Christ, she's had half the college, faculty and all. Including Alexi. Used
to ball him on the conference room table at lunch hour. Door unlocked.
Unlocked, hell, it was wide open. The one on the fourth floor, you know?
Room 457, I think it is. She's still got her ass prints etched in the
varnish. Check it out, you don't believe me."
I shook my head. "I don't believe you."
Hymie grinned. "Hey, kid, you're all right. Got your head up your ass
sometimes, but basically you're okay."
Hymie leaned forward and rapped his knuckles against the driver's back like
he was knocking on a door. "Hey, Hor-hey," he growled contemptuously. "I
said Thirty-fifth and Shields, not Forty-fifth and Michigan, comprende?
Where the hell you takin' us, anyway? Come on, wetback. There's fiftycents
American in it for you if you get us there alive."
"Where the fuck are we going?"
Hymie looked stunned. "Nice language from a college professor."
"Never mind that. Just tell me where we're going."
"Where the hell do you think we're going? Where did I tell you we're going?
We're going to find out what this goddam town is all about, that's where
we're going. We're going to experience life, that's where we're going. We're
going where it's real, we're going where you can't fake nothin', we're going
where when you fart out your ass it stinks, pure and simple, no doubt about
it. That's where we're going." He sucked on his cigar until the butt glowed
ashen red against the black stillness of the Chicago night. "Anything else?"

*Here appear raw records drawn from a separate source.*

/-- The extent test in the words of R97. -/
theorem inExtent_iff_extIs {c : Config} (hc : configOk c = true) {pg : Byte} {off size : Nat} :
    inExtent c pg off size = true ↔ ∃ e, ExtIs c pg e ∧ off < e ∧ off + size ≤ e := by
  simp only [inExtent_iff, pageOf_eq_some_iff hc, extIs_iff]
  constructor
  · rintro ⟨p, hpg, hlt, hle⟩
    exact ⟨p.ext, ⟨p, hpg, rfl⟩, hlt, hle⟩
  · rintro ⟨_, ⟨p, hpg, rfl⟩, hlt, hle⟩
    exact ⟨p, hpg, hlt, hle⟩

theorem writable_iff {c : Config} {pg : Byte} {off : Nat} : writable c pg off = true ↔ WritableAt c pg off := by
  simp [writable, WritableAt, imp_iff_not_or]

/-- The admission check is the one of R97. -/
theorem admits_iff {c : Config} (hc : configOk c = true) (i : Instr) : admits c i = true ↔ AdmitRule c i := by
  cases i with
  | rd1 page offset => simp [admits, AdmitRule, inExtent_iff_extIs hc]
  | rdb page offset size => simp [admits, AdmitRule, inExtent_iff_extIs hc]
  | wr1 page offset data =>
    simp [admits, AdmitRule, inExtent_iff_extIs hc, writable_iff, ← exists_and_right, and_assoc]
  | wrb page offset size =>
    simp [admits, AdmitRule, inExtent_iff_extIs hc, writable_iff, ← exists_and_right, and_assoc]
  | wrd reg value => simp [admits, AdmitRule]
  | setall half =>
    have : half.toNat ≤ 1 ↔ half = 0 ∨ half = 1 := by bv_omega
    simpa [admits, AdmitRule] using this
  | _ => simp [admits, AdmitRule]

/-- Settles O7: a command that breaks the rule is not admitted, and such a command completes in any phase. -/
theorem admissionFollowsRule : Obligations.AdmissionFollowsRule := by
  intro s i hc
  refine ⟨admits_iff hc i, fun w pos ph hs hrule => exec_notAdmitted ?_ hs⟩
  rwa [← admits_iff hc, Bool.not_eq_true] at hrule

/-! `WAIT`. -/

/-- While `BUSY = 1` a `WAIT` that is due gives the block its turn and stays pending (log 3). -/
theorem step_wait_busy {s : State} {rest : List HostEvent} {w : Word} {pos : Nat} {ph : Phase}
    (hc : configOk s.cfg = true) (hl : s.live = true) (hh : s.host = ⟨0, .wait⟩ :: rest)
    (hs : s.seq = .busy w pos ph) : step s = blockTurn exec s := by
  rw [step_due hc hh, hostTurn_wait_busy hl (busy_true.mpr ⟨w, pos, ph, hs⟩)]

/-- Settles O10: a `WAIT` that is due gives the block its turn while `BUSY = 1` and reads `STATUS` in `Idle`; an access that is not due
yet leaves the block its turn too. -/
theorem waitPollsStatusUntilIdle : Obligations.WaitPollsStatusUntilIdle := by
  intro s hc hl
  refine ⟨fun rest hh => ⟨fun w pos ph i hs hd => ?_, fun w pos ph e hs hd => ?_, fun hs => ?_⟩,
    fun g x rest w pos ph e hh hs hd => ?_⟩
  · rw [step_wait_busy hc hl hh hs, blockTurn_exec hl hs hd]
  · rw [step_wait_busy hc hl hh hs, blockTurn_illegal hl hs hd]
    rfl
  · rw [step_due hc hh, hostTurn_wait_idle hl (busy_false.mpr hs), memRead_status target_status]
    rfl
  · rw [step_later hc hh, blockTurn_illegal (by exact hl) (by exact hs) hd]
    rfl

end Sys2Proof.Machine
end

section
/-! Every command completes (60_exceptions.md R191, R192; 70_reset_and_hazards.md R232): each step of the command in flight either ends
it or raises `pos`, which its call count bounds. -/

namespace Sys2Proof.Machine

/-- A step of a command ends it or counts one call. -/
theorem exec_seq {i : Instr} {s t : State} {w : Word} {pos : Nat} {ph : Phase} (hs : s.seq = .busy w pos ph)
    (h : exec i s = .next t) : t.seq = .idle ∨ ∃ ph', t.seq = .busy w (pos + 1) ph' := by
  obtain ⟨w', pos', ph', hs', hcase⟩ := exec_next h
  rcases hcase with ⟨-, rfl⟩ | ⟨-, -, op, -, hcall⟩ | ⟨-, -, -, rfl⟩ | ⟨-, -, rfl⟩ | ⟨-, -, rfl⟩
  · exact .inl rfl
  · rcases callStep_next hcall with ⟨-, -, -, -, -, rfl⟩ | ⟨e, -, hseq, -⟩
    · exact .inl rfl
    · exact .inr ⟨_, by rw [hseq, hs, advance_busy]⟩
  · exact .inl rfl
  · exact .inr ⟨.raising, by rw [busStop_seq, hs, advance_busy]⟩
  · exact .inl rfl

/-- In every phase the invariant bounds the calls made by the call count. -/
theorem pos_le_callCount {s : State} {w : Word} {pos : Nat} {ph : Phase} {i : Instr} (hs : s.seq = .busy w pos ph)
    (hd : decode w = .ok i) (hok : PositionOk s) : pos ≤ callCount i := by
  cases ph with
  | run => exact ((positionOk_run hs hd).mp hok).2.1
  | stopOwed => exact ((positionOk_stopOwed hs hd).mp hok).2.le
  | raising => exact ((positionOk_raising hs hd).mp hok).2

/-- From any position that a run reaches, a command with `m` calls left of its count completes within `m + 1` steps. -/
theorem run_completes {w : Word} {i : Instr} (hd : decode w = .ok i) (m : Nat) {s : State} {pos : Nat} {ph : Phase}
    (hc : configOk s.cfg = true) (hl : s.live = true) (hh : s.host = []) (hs : s.seq = .busy w pos ph)
    (hok : PositionOk s) (hm : pos + m = callCount i) :
    ∃ n t, n ≤ m + 1 ∧ core.run n s = .next t ∧ t.seq = .idle := by
  induction m generalizing s pos ph with
  | zero =>
    obtain ⟨t, hexec⟩ := exec_hasNext hc hs hd hok
    have hrun : core.run 1 s = .next t := core_run_succ ((step_silent hc hh hl hs hd).trans hexec)
    refine ⟨1, t, le_rfl, hrun, (exec_seq hs hexec).resolve_right ?_⟩
    rintro ⟨ph', ht⟩
    have := pos_le_callCount ht hd (exec_positionOk hs hd hok hexec)
    omega
  | succ m ih =>
    obtain ⟨t, hexec⟩ := exec_hasNext hc hs hd hok
    have hstep : step s = .next t := (step_silent hc hh hl hs hd).trans hexec
    rcases exec_seq hs hexec with ht | ⟨ph', ht⟩
    · exact ⟨1, t, by omega, core_run_succ hstep, ht⟩
    · obtain ⟨⟨-, -, hlive, hcfg, hhost, -⟩, -⟩ := commandsKeepDeviceAddressAndOutput i s t hexec
      obtain ⟨n, u, hn, hrun, hu⟩ := ih (by rwa [hcfg]) (hlive.trans hl) (hhost.trans hh) ht
        (exec_positionOk hs hd hok hexec) (by omega)
      exact ⟨n + 1, u, by omega, (core_run_succ hstep).trans hrun, hu⟩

There were lots of anything elses, but only one popped into mind clear
enough to verbalize. I still don't know why. "Yeah," I said. "Are we going
to see the White Sox?"
Hymie's eyes rolled twice around their sockets and his head turned toward
the cab wall.
"No," he said.
"We're not going to see the White Sox. We're going to see life. We're going
to see real. We're going to see Jungle Jim Alavera." He sucked once again on
his cigar. "Any more stupid questions?"